Analysis of resonance phenomena caused by obstacles in HVAC exhaust nozzles using a combined CFD-CAA approach

摘要

In this paper we employ a validated CFD-CAA method for analyzing peaks in the sound spectra of HVAC exhaust nozzles. By analyzing the hydrodynamic pressure and the scaling of the sound spectra we can show that the peaks in the sound spectra are not correlated to the frequency distribution of the flow spectra. In fact, when looking at the spatial distribution of the Fourier coefficient for the acoustic pressure p_A and the hydrodynamic pressure p_H at the peak frequencies, a pure acoustic resonance at these peak frequencies can be observed.
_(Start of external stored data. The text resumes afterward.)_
-- ==== Sys2Proof/Machine/Modes.lean ====
section
/-! DEFINITION. Dies struck, pitched, parked and restarted (R78–R82), and the conditions of the mode transitions (R73,
R74, R408). -/
namespace Sys2Proof.Machine
namespace Mach

/-! ### Dies (R80–R82) -/

/-- DIE_STATE.BUSY of a die: 1 strike, 2 park, 3 pitch, 4 restart; 0 none. -/
def setDieOp (m : Mach) (k op : Nat) : Mach :=
  ({ m with dieOp := m.dieOp.put k op 0 } : Mach).set (R.PKG_DIE_STATE_BUSY.bit k) (if op = 0 then 0 else 1)

def dieOpOf (m : Mach) (k : Nat) : Nat := m.dieOp.getD k 0

/-- The Hylar module of a die starts training: it has been released, and a coherence version selected. -/
def trainDie (m : Mach) (k : Nat) : Mach := m.set R.HYL_LINK_STATUS_TRAINING 1 k

/-- What a strike or park does until the fence: store buffers are drained, durable writes sent, dirty lines written back and
clean ones given up. A line another core's durable write still needs waits for its Cmp. -/
def dieDrain (m : Mach) (k : Nat) : Mach :=
  let m := (m.dieCores k).foldl (fun m cid =>
    let m := m.drainAll cid
    (m.core cid).dwl.foldl (fun m l => m.sendDurWb cid l) m) m
  (m.lines.filter (fun e => e.1 / 2 ^ 42 == k)).foldl (fun m e =>
    let l := e.1 % 2 ^ 42
    if (m.dl k l).wait ≠ [] then m else m.leaveDie k l false) m

/-- All of a die's outstanding requests are complete, and it holds no line and no tagged instruction. -/
def dieQuiet (m : Mach) (k : Nat) : Bool :=
  !(m.lines.any (fun e => e.1 / 2 ^ 42 == k)) && !(m.net.any (fun g => g.src == k || g.dst == k)) &&
  !(m.tlbis.any (fun t => dieOf t.cid == k || t.acks.contains k)) &&
  (m.dieCores k).all (fun cid =>
    let c := m.core cid
    c.sb.isEmpty && c.trk.isEmpty && c.sync.isNone && c.maint.isEmpty && c.dwPend.isEmpty && c.tag.flight.isNone &&
      !m.outstanding cid && !(m.devq.any (fun d => d.cid == cid)))

/-- Every register of a die returns to its reset value, and its cores, lines and link state are gone (R80, R81, R83). -/
def dieReset (m : Mach) (k : Nat) : Mach :=
  let other (key : Nat) : Bool := key / 0x1000000 != k
  let m : Mach := { m with
    regs := m.regs.keep (fun a _ => other a)
    active := m.active.keep (fun a _ => other a)
    staged := m.staged.keep (fun a _ => other a)
    err64 := m.err64.filter other
    cores := m.cores.keep (fun c _ => dieOf c != k)
    lines := m.lines.keep (fun e _ => e / 2 ^ 42 != k)
    pruning := m.pruning.keep (fun e _ => e / 64 != k)
    trace := m.trace.keep (fun e _ => e / 8192 != k)
    tcap := m.tcap.erase k
    pcap := m.pcap.keep (fun c _ => dieOf c != k)
    hylEnds := m.hylEnds.keep (fun e _ => e / 2 != k) }
  let m := (m.filter.filter (fun e => e.2.pres.contains k)).foldl (fun m e => m.dropHolder e.1 k) m
  ((m.set (R.PKG_READY_CD.bit k) 0).set R.HYL_LINK_STATUS_UP 0 k).set R.HYL_LINK_STATUS_TRAINING 0 k

/-- The fence step: the Hylar module is fenced, and the die is struck or parked. A BOOT_DIE struck in BRINGUP takes the package
to FROZEN (R94). -/
def dieFence (m : Mach) (k : Nat) : Mach :=
  let op := m.dieOpOf k
  let m := (m.dieReset k).setDieOp k 0
  if op = 1 then
    let m := m.set (R.PKG_STRUCK_MASK_DIES.bit k) 1
    if m.mode = 2 ∧ m.get R.PKG_BOOT_BOOT_DIE = k then m.enterFrozen 0 else m
  else m.set (R.PKG_DIE_STATE_PARKED.bit k) 1

/-- The PARK bit of one die is written (R81, R82); `struckNow` where the same write strikes it. -/
def parkBit (m : Mach) (k want : Nat) (struckNow : Bool) : Mach :=
  let op := m.dieOpOf k
  let bit := R.PKG_DIE_CTL_PARK.bit k
  if m.get bit = want ∨ (op ≠ 0 ∧ ¬(op = 2 ∧ want = 0)) ∨ (want = 0 ∧ m.mode = 7 ∧ 0 < k) then m
  else
    let m := m.set bit want
    if want = 1 then (if m.dieUp k && !struckNow then (m.setDieOp k 2).dieDrain k else m)
    else if op = 2 then m.setDieOp k 0
    else if m.on (R.PKG_DIE_STATE_PARKED.bit k) then
      let m := m.set (R.PKG_DIE_STATE_PARKED.bit k) 0
      if m.on (R.PKG_STRUCK_MASK_DIES.bit k) then m else (m.setDieOp k 4).trainDie k
    else m

/-- A write of DIE_CTL (R79–R82). -/
def dieCtl (m : Mach) (strike pitch park : Nat) : Mach :=
  forN 12 (fun k m =>
    let busy := m.dieOpOf k != 0
    let struck := m.on (R.PKG_STRUCK_MASK_DIES.bit k)
    let hit := bitsOf strike k 1 == 1 && !busy && !struck
    let m := m.parkBit k (bitsOf park k 1) hit
    if hit then (let m := m.setDieOp k 1; if m.dieUp k then m.dieDrain k else m)
    else if bitsOf pitch k 1 = 1 ∧ struck ∧ busy = false ∧ m.get R.PKG_COMPAT_COH_VER ≠ 0 then (m.setDieOp k 3).trainDie k
    else m) m

/-! ### Conditions of the transitions (R73, R74) -/

/-- DRAINED may become 1 (R74): no DURSYNC, accepted descriptor or foreign-host write that began before is open, and every
journal record of a write to an Awake shelf is complete. -/
def drained (m : Mach) : Bool :=
  m.cores.all (fun c => c.2.sync.isNone) && m.durWaits.isEmpty &&
  m.queues.all (fun q => q.2.live.isEmpty && !queueBusy q.2) &&
  [0, 1, 2, 3].all (fun q => (m.tq q).held.all (fun r => r.cid == 0) && (m.outRing q).all (fun r => r.forDur.isNone)) &&
  m.pair.owed.isEmpty &&
  m.journal.all (fun r => r.kind == 1 || m.shelfState r.shelf != 2)

/-- The mode a MODE_REQ of SOLO leads to from BRINGUP (R73): the pair state a warm reset preserved has been settled by R408. -/
def soloMode (m : Mach) : Nat := if m.pairState = 5 then 5 else if m.pairState = 4 ∨ m.pairState = 6 then 6 else 3

/-- A MODE_REQ of SOLO may leave BRINGUP. -/
def mayServe (m : Mach) : Bool :=
  m.hon R.HDR_STATUS_READY .mgmt && m.get R.PKG_READY_CD != 0 && m.hon R.HDR_STATUS_READY .ten

/-- BRINGUP ends: the next Fatal error starts a new incident (R507). -/
def endBringup (m : Mach) : Mach := { m with lant := { m.lant with incident := false } }

/-- APPLIANCE (R75): PARK is 0xFFE whatever a die does, and CD1 to CD11 are parked; a die in a pitch or restart comes up parked. -/
def appliance (m : Mach) : Mach :=
  forN 12 (fun k m =>
    let want := if k = 0 then 0 else 1
    if m.dieOpOf k = 0 ∨ m.dieOpOf k = 2 then m.parkBit k want false else m.set (R.PKG_DIE_CTL_PARK.bit k) want) (m.enterMode 7)

/-- From DRAIN back to a mode, which is an entry to APPLIANCE too (R75): held work goes on. What the pair did meanwhile shows at once (R73). -/
def drainReturn (m : Mach) (to_ : Nat) : Mach :=
  let m := if to_ = 7 then m.appliance else m.enterMode to_
  let m := if to_ = 4 ∧ m.pairState = 4 then m.enterMode 6
    else if to_ = 4 ∧ m.pairState = 0 then m.enterMode 3
    else if (to_ = 3 ∨ to_ = 5 ∨ to_ = 6) ∧ m.pairState = 3 then m.enterMode 4
    else if to_ = 6 ∧ m.pairState = 4 ∧ m.on R.PKG_PAIR_STATE_FENCE_OUT ∧ m.pair.deciding = false then m.fenceWon
    else m
  m.payOwed.resync.durCheck.settle

end Mach
end Sys2Proof.Machine
end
As the underlying hybrid method is based on one way coupling only and produces accurate results these resonances can not be caused by a feedback mechanism between acoustic field and flow field. This fact is demonstrated by pure acoustic simulations where the sound field is exited with a singular broadband noise peak upstream the nozzle. This simulation method can reproduce the observed resonances showing that these peaks are in fact trapped modes around obstacles in the HVAC exhaust nozzle. We can show that observed peaks are related to trapped modes caused by obstacles in the HVAC duct and that these trapped modes can exist around many kinds of obstacles in realistic HVAC ducts. Furthermore we present a possible explanation for an effective energy transfer from the flow to the trapped modes.